Комментарий к Оттенки серого, черного, красного... coimas (кв.) – лембас

nieninque (кв.) – подснежник

Шли месяцы. Все они переживали вынужденное заточение в королевской резиденции Менегрота мучительно. Лорд Орофер проводил время в обществе Келеборна, его очаровательной хервесс и других благородных эльдар, разделявших с ними вынужденное пребывание во дворце Элу Тингола. Леди Нифрелас сторонилась всех, сидя в своих покоях, коротая время за вышиванием и изобретая все новые узоры и украшения для одежд и драгоценностей своего ненаглядного Лиса, которого любила даже больше, чем мужа.

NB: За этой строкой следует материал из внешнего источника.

-- ==== Sys2Proof/Tests/Slice0.lean ====
section
/-!
SUPPORT. Tests on the vectors of spec/95_test_vectors.md, and for every obligation with hypotheses a state and operands
that meet them.
-/

namespace Sys2Proof.Tests

open Sys2Proof.Machine

set_option maxRecDepth 100000

/-! ### States to test on -/

/-- The parameters of 95_test_vectors.md: the defaults, `INIT_SYNC_COUNT` = 2, `RESYNC_COUNT` = 1, and the stand-ins of
program P7 for the pressure commands. -/
def params : Params where
  tHalf := 3
  tByte := 5
  tAtt := 7
  bufCap := ⟨33, by decide⟩
  cmdCap := ⟨32, by decide⟩
  pollCmd := ⟨[0x42], by decide⟩
  afDigital := 0x00
  afAnalog := 0x01
  lfUnlock := 0x00
  lfLock := 0x03
  pressEn := #v[[0xE0], [0xE1], [0xE2], [0xE3], [0xE4], [0xE5], [0xE6], [0xE7], [0xE8], [0xE9], [0xEA], [0xEB]]
  pressCfg := [0xEF]
  resyncCount := 1
  initSyncCount := 2
  retryCap := none
  strictMode := false
  changeDetect := true
  pressMap := #v[5, 7, 4, 6, 12, 13, 14, 15, 10, 11, 8, 9]

theorem params_wf : params.Wf where
  flagsDiffer := by decide
  locksDiffer := by decide
  pressEnLegal := by decide
  pressCfgLegal := by decide
  resyncPositive := by decide
  initSyncPositive := by decide
  capPositive := by intro k h; cases h
  mapInjective := by decide

/-- The hardened variant with the cap `k`. -/
def capped (k : Nat) : Params := { params with retryCap := some k }

theorem capped_wf (k : Nat) (h : 1 ≤ k) : (capped k).Wf :=
  { params_wf with capPositive := by intro j hj; cases hj; exact h }

/-- After reset, with the parameters `p`. -/
def fresh (p : Params) : State := State.resetWith p

/-- Initialised and idle. -/
def ready (p : Params) : State :=
  { fresh p with lines := Lines.configured, flags := { busy := false, initialised := true, changed := false, err := .noError } }

theorem ready_sound (p : Params) (h : p.Wf) : Sound (ready p) := by
  constructor <;> first | exact h | simp [ready, fresh, State.resetWith, Memory.wf, p.one_le_cmdCap]

/-- At work on a SET_MODE Pressure, lock, at the start of its first attempt. -/
def working (p : Params) : State :=
  { ready p with
    flags := { busy := true, initialised := true, changed := false, err := .noError }
    seq :=
      { op := .setMode, neg := .enteringConfig, subseq := .mode, slot := 0, syncCtr := 0,
        attempt := if p.retryCap.isSome then 1 else 0, target := .pressure, lock := true } }

theorem working_sound (p : Params) (h : p.Wf) : Sound (working p) := by
  have hk := h.capPositive
  constructor <;> first | exact h | skip
  case attemptNone => intro hn; replace hn : p.retryCap = none := hn; simp [working, hn]
  case attemptCap => intro k hn; replace hn : p.retryCap = some k := hn; simpa [working, hn] using hk k hn
  all_goals simp [working, ready, fresh, State.resetWith, Memory.wf, p.one_le_cmdCap]

/-- At work at a position of the handshake. -/
def at_ (p : Params) (t : Target) (n : Neg) (q : SubSeq) (k : Fin 12) (c : Nat) : State :=
  { working p with seq := { (working p).seq with neg := n, subseq := q, slot := k, syncCtr := c, target := t } }

theorem at_sound (p : Params) (h : p.Wf) (t : Target) (n : Neg) (q : SubSeq) (k : Fin 12) (c : Nat)
    (hn : n ≠ .idle) (hc : n ≠ .confirmed) (hr : n = .resyncing → 1 ≤ c)
    (hs : c ≤ max p.resyncCount p.initSyncCount) : Sound (at_ p t n q k c) :=
  (working_sound p h).move _ rfl (by simpa [working] using hn) hc hs (by simp [working]) hr
    (working_sound p h).attemptNone (working_sound p h).attemptCap

/-- The answers of Data that spell a byte, and a reply (R104). -/
def answers (b : Byte) : List Level := bitOrder.map fun n => b.getLsbD n
def reply (bs : List Byte) : List Level := bs.flatMap answers

/-- `s` with the coming answers of Data. -/
def hear (levels : List Level) (s : State) : State := { s with env := { s.env with dataIn := levels } }

/-- `s` with the host presenting `w` at the coming step. -/
def ask (w : Byte) (s : State) : State := { s with env := { s.env with hostIn := [some w] } }

/-- `s` with `BUF[0 ..]`. -/
def hold (bs : List Byte) (s : State) : State :=
  bs.zipIdx.foldl (fun s c => storeBuf c.2 c.1 s) s

/-- Whether an outcome is a next state with a property. -/
def next (o : Outcome) (f : State → Bool) : Bool :=
  match o with
  | .next t => f t
  | .fault _ => false
  | .refused _ => false

/-- The levels driven on Command, in order. -/
def commandLevels (s : State) : List Level :=
  s.trace.reverse.filterMap fun e =>
    match e with
    | .wr .cmd l => some l
    | .wr .att _ => none
    | .wr .clk _ => none
    | .cfg => none
    | .rd _ => none
    | .wait _ => none

/-- The levels on Command of the bytes `bs`, each released High at its end (R71). -/
def driven (bs : List Byte) : List Level := bs.flatMap fun b => answers b ++ [true]

/-- One transaction that sends `bs` and leaves the reply `r` in `BUF`. -/
def sends (o : Outcome) (bs r : List Byte) : Bool :=
  next o fun t =>
    commandLevels t == driven bs && t.trace.length == 50 * r.length + 4 &&
      r.zipIdx.all fun c => bufAt t c.2 == c.1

В свое время, увидев молодого Орофера, привезенного его отцом в столицу Линдона, принцесса не могла оторвать восхищенного взора от его дивно сложенной фигуры, белой кожи, ярко-голубых сияющих как звезды глаз и густых, доходивших до талии, серебряных волос с перламутровым отливом. Страстная любовь поразила ее, словно удар молнии, и она всею душей пожелала стать его супругой. Юный родич Таура Элу смотрел на нее с нескрываемым интересом, оказывая всяческие знаки внимания и уделяя ей достаточное количество времени, чтобы она могла влюбиться в его голос, взгляд, аромат волос и улыбку. Орофер уже тогда в совершенстве постиг многие премудрости магического искусства Мелиан, и ему не составляло труда очаровать свою нежную избранницу. После свадьбы они приехали в замок его отца, и ее юный супруг, по-прежнему обходительный и внимательный к ее просьбам и потребностям, стал мало-помалу отдаляться от нее. Нифрелас терзалась этим, винила себя, и всем своим существом привязалась к Ороферу, чинная вежливость которого ранила ее сердце больнее, чем это могли бы сделать упреки и дурной нрав. Даже во время любовной игры она ощущала его отстраненность и при этом видела, что он отнюдь не избегает близости с ней, наоборот, ей казалось — он стремится сделать ее регулярной. Он настойчиво добивался ее, а его движения и ласки при этом были жесткими и казались монотонными. Часто случалось так, что он ложился на спину, прикрыв веки, распростершись на их широком супружеском ложе, и, держа ее сидящую на нем за бедра, совершал ритмичные движения. Она видела его подрагивающие ресницы, приоткрытый рот, слышала, как он дышит — прерывисто, вдыхая жадными глотками нагревшийся от жара их тел воздух. Она страстно хотела детей, а он не спешил. Ему понадобилось время, чтобы оценить и полюбить ее и тоже захотеть привести в мир дитя. Когда это случилось, его чувственность приобрела привкус нежности, любования, заботы о жене и в то же время окрасилась в более яркие цвета пробудившейся в его сердце страсти.